*** Data supplied ***

-- ==== Sys2Proof/Machine/VectorInt.lean ====
section
/-! DEFINITION. W group 0: integer arithmetic, logic, shifts, comparison and index generation (05 R111 to R115), each as
the run of a dispatched queue entry. -/

namespace Sys2Proof.Machine

/-- The signedness of an integer register format of a width (R109). -/
def intFmt (code bits : Nat) : Option Bool :=
  match fmtOf code with
  | some (.int s w) => if w = bits then some s else none
  | _ => none

/-- A palette field names a register format of a width (R109). -/
def anyFmt (code bits : Nat) : Bool := ((regFmt code).map Fmt.width).getD 0 == bits

/-- The width in force at an entry's capture. -/
def QEntry.bits (e : QEntry) : Nat := widthBits e.cap.width.toNat

/-- The vector registers that supply the sources: vs1, and vs2 for a vector second operand. -/
def sourceRegs (w : WWord) : List Nat := w.vs1.toNat :: (if w.kind = 0 then [w.vs2.toNat] else [])

/-- The decoded operands of one element, with b's pattern, the width, and the encoder of the result. -/
structure IntArgs where
  a    : Int
  b    : Int
  c    : Int
  bPat : Nat
  bits : Nat
  enc  : Int → Nat × Flags

/-- A three-operand integer instruction (R111): fc and vs3 take part when useC is set. -/
def intOp (w : WWord) (e : QEntry) (useC : Bool) (f : IntArgs → Nat × Flags) : M Unit := do
  let p := e.cap.pal
  let bits := e.bits
  match intFmt (palFa p) bits, intFmt (palFb p) bits, intFmt (palFd p) bits,
      (if useC then intFmt (palFc p) bits else some false) with
  | some sa, some sb, some sd, some sc => do
    requireV e (palPlain p && scalesZero p false false false)
    let c ← dispatchV w e true
    elementwise c ((sourceRegs w) ++ (if useC then [w.vs3.toNat] else [])) w.vd.toNat fun s i =>
      let b := c.operand (.int sb bits) (s.get w.vs2.toNat) i
      f { a := decodeInt sa bits (elem (s.get w.vs1.toNat) bits i), b := decodeInt sb bits b,
          c := if useC then decodeInt sc bits (elem (s.get w.vs3.toNat) bits i) else 0, bPat := b, bits := bits,
          enc := encodeInt sd bits c.sat }
  | _, _, _, _ => illegalV e

/-- The shift amount: the low log2(w) bits of b's pattern (R111). -/
def IntArgs.amount (x : IntArgs) : Nat := x.bPat % x.bits

def runVadd (w : WWord) (e : QEntry) : M Unit := intOp w e false fun x => x.enc (x.a + x.b)
def runVsub (w : WWord) (e : QEntry) : M Unit := intOp w e false fun x => x.enc (x.a - x.b)
def runVrsub (w : WWord) (e : QEntry) : M Unit := intOp w e false fun x => x.enc (x.b - x.a)
def runVmul (w : WWord) (e : QEntry) : M Unit := intOp w e false fun x => x.enc (x.a * x.b)
def runVmulh (w : WWord) (e : QEntry) : M Unit := intOp w e false fun x => x.enc (x.a * x.b / (2 ^ x.bits : Nat))
def runVmadd (w : WWord) (e : QEntry) : M Unit := intOp w e true fun x => x.enc (x.a * x.b + x.c)

/-- R112: b = 0 gives all ones, with DZ unless a = 0. -/
def runVdiv (w : WWord) (e : QEntry) : M Unit := intOp w e false fun x =>
  if x.b = 0 then (2 ^ x.bits - 1, if x.a = 0 then 0#6 else fDZ) else x.enc (x.a.tdiv x.b)

/-- R112: b = 0 gives a, with DZ unless a = 0. -/
def runVrem (w : WWord) (e : QEntry) : M Unit := intOp w e false fun x =>
  if x.b = 0 then ((x.enc x.a).1, (x.enc x.a).2 ||| (if x.a = 0 then 0#6 else fDZ)) else x.enc (x.a.tmod x.b)

def runVmin (w : WWord) (e : QEntry) : M Unit := intOp w e false fun x => x.enc (if x.a ≤ x.b then x.a else x.b)
def runVmax (w : WWord) (e : QEntry) : M Unit := intOp w e false fun x => x.enc (if x.a ≤ x.b then x.b else x.a)
def runVshl (w : WWord) (e : QEntry) : M Unit := intOp w e false fun x => x.enc (x.a * (2 ^ x.amount : Nat))
def runVshr (w : WWord) (e : QEntry) : M Unit := intOp w e false fun x => x.enc (x.a / (2 ^ x.amount : Nat))
def runVabsd (w : WWord) (e : QEntry) : M Unit := intOp w e false fun x => x.enc ((x.a - x.b).natAbs : Int)

/-- A logic instruction acts on bit patterns of any register formats (R111). -/
def logicOp (w : WWord) (e : QEntry) (f : Nat → Nat → Nat) : M Unit := do
  let p := e.cap.pal
  let bits := e.bits
  requireV e (palPlain p && scalesZero p false false false && anyFmt (palFa p) bits && anyFmt (palFb p) bits &&
    anyFmt (palFd p) bits)
  let c ← dispatchV w e true
  elementwise c (sourceRegs w) w.vd.toNat fun s i =>
    (f (elem (s.get w.vs1.toNat) bits i)
      (c.operand ((regFmt (palFb p)).getD .f64) (s.get w.vs2.toNat) i), 0#6)

def runVand (w : WWord) (e : QEntry) : M Unit := logicOp w e fun a b => a &&& b
def runVor (w : WWord) (e : QEntry) : M Unit := logicOp w e fun a b => a ||| b
def runVxor (w : WWord) (e : QEntry) : M Unit := logicOp w e fun a b => a ^^^ b

/-- A comparison by its code 0 to 5: eq, ne, lt, le, gt, ge (R113). -/
def compareBy (cc : Nat) (a b : Int) : Bool :=
  match cc with
  | 0 => a == b
  | 1 => a != b
  | 2 => decide (a < b)
  | 3 => decide (a ≤ b)
  | 4 => decide (b < a)
  | _ => decide (b ≤ a)

def runVcmp (w : WWord) (e : QEntry) : M Unit := do
  let p := e.cap.pal
  let bits := e.bits
  match intFmt (palFa p) bits, intFmt (palFb p) bits with
  | some sa, some sb => do
    requireV e (palPlain p && scalesZero p false false false)
    let c ← dispatchV w e true
    comparing c (sourceRegs w) w.vd.toNat fun s i =>
      (compareBy w.vs3.toNat (decodeInt sa bits (elem (s.get w.vs1.toNat) bits i))
        (decodeInt sb bits (c.operand (.int sb bits) (s.get w.vs2.toNat) i)), 0#6)
  | _, _ => illegalV e

/-- R114: base + i × b, base being the x register that vs1 names. -/
def runVidx (w : WWord) (e : QEntry) : M Unit := do
  let p := e.cap.pal
  let bits := e.bits
  match intFmt (palFa p) bits, intFmt (palFb p) bits, intFmt (palFd p) bits with
  | some sa, some sb, some sd => do
    requireV e (palPlain p && scalesZero p false false false)
    let c ← dispatchV w e true
    elementwise c (if w.kind = 0 then [w.vs2.toNat] else []) w.vd.toNat fun s i =>
      encodeInt sd bits c.sat (decodeInt sa bits e.cap.x1.toNat +
        (i : Int) * decodeInt sb bits (c.operand (.int sb bits) (s.get w.vs2.toNat) i))
  | _, _, _ => illegalV e

/-- A group of 2^k registers is aligned and within the register file (R108). A stream bound to a register of it delivers
or takes elements of the width in force, as for any register (R148, R149, log entry 19). -/
def groupOk (base k : Nat) : Bool := base % 2 ^ k == 0 && decide (base + 2 ^ k ≤ 32)

/-- The registers of a group. -/
def groupRegs (base k : Nat) : List Nat := (List.range (2 ^ k)).map fun j => base + j

/-- Element i of a group of elements of 2^k times the width. -/
def groupElem (c : VCtx) (s : Sources) (base k i : Nat) : Nat :=
  let at_ := groupAt c base k i
  elem (s.get at_.1) (c.bits * 2 ^ k) at_.2

/-- R115: the double-width quotient rounded by rm. -/
def runVnshr (w : WWord) (e : QEntry) : M Unit := do
  let p := e.cap.pal
  let bits := e.bits
  match intFmt (palFa p) (2 * bits), intFmt (palFb p) bits, intFmt (palFd p) bits with
  | some sa, some sb, some sd => do
    requireV e (palPlain p && scalesZero p false false false && groupOk w.vs1.toNat 1)
    let c ← dispatchV w e true
    elementwise c (groupRegs w.vs1.toNat 1 ++ (if w.kind = 0 then [w.vs2.toNat] else [])) w.vd.toNat fun s i =>
      let a := decodeInt sa (2 * bits) (groupElem c s w.vs1.toNat 1 i)
      let n := c.operand (.int sb bits) (s.get w.vs2.toNat) i % (2 * bits)
      let r := roundInt c.rm (decide (a < 0)) a.natAbs (-(n : Int)) false
      let t := encodeInt sd bits c.sat r.1
      (t.1, t.2 ||| (if r.2 then fNX else 0#6))
  | _, _, _ => illegalV e

end Sys2Proof.Machine
end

*** End of Data supplied ***

### [Prompt]
Retype only this portion of the data above: the line containing "if x.b = 0 then ((x.enc", the line containing "def runVmax (w", and all lines between them, exactly.

### [Solved problem]
  if x.b = 0 then ((x.enc x.a).1, (x.enc x.a).2 ||| (if x.a = 0 then 0#6 else fDZ)) else x.enc (x.a.tmod x.b)

def runVmin (w : WWord) (e : QEntry) : M Unit := intOp w e false fun x => x.enc (if x.a ≤ x.b then x.a else x.b)
def runVmax (w : WWord) (e : QEntry) : M Unit := intOp w e false fun x => x.enc (if x.a ≤ x.b then x.b else x.a)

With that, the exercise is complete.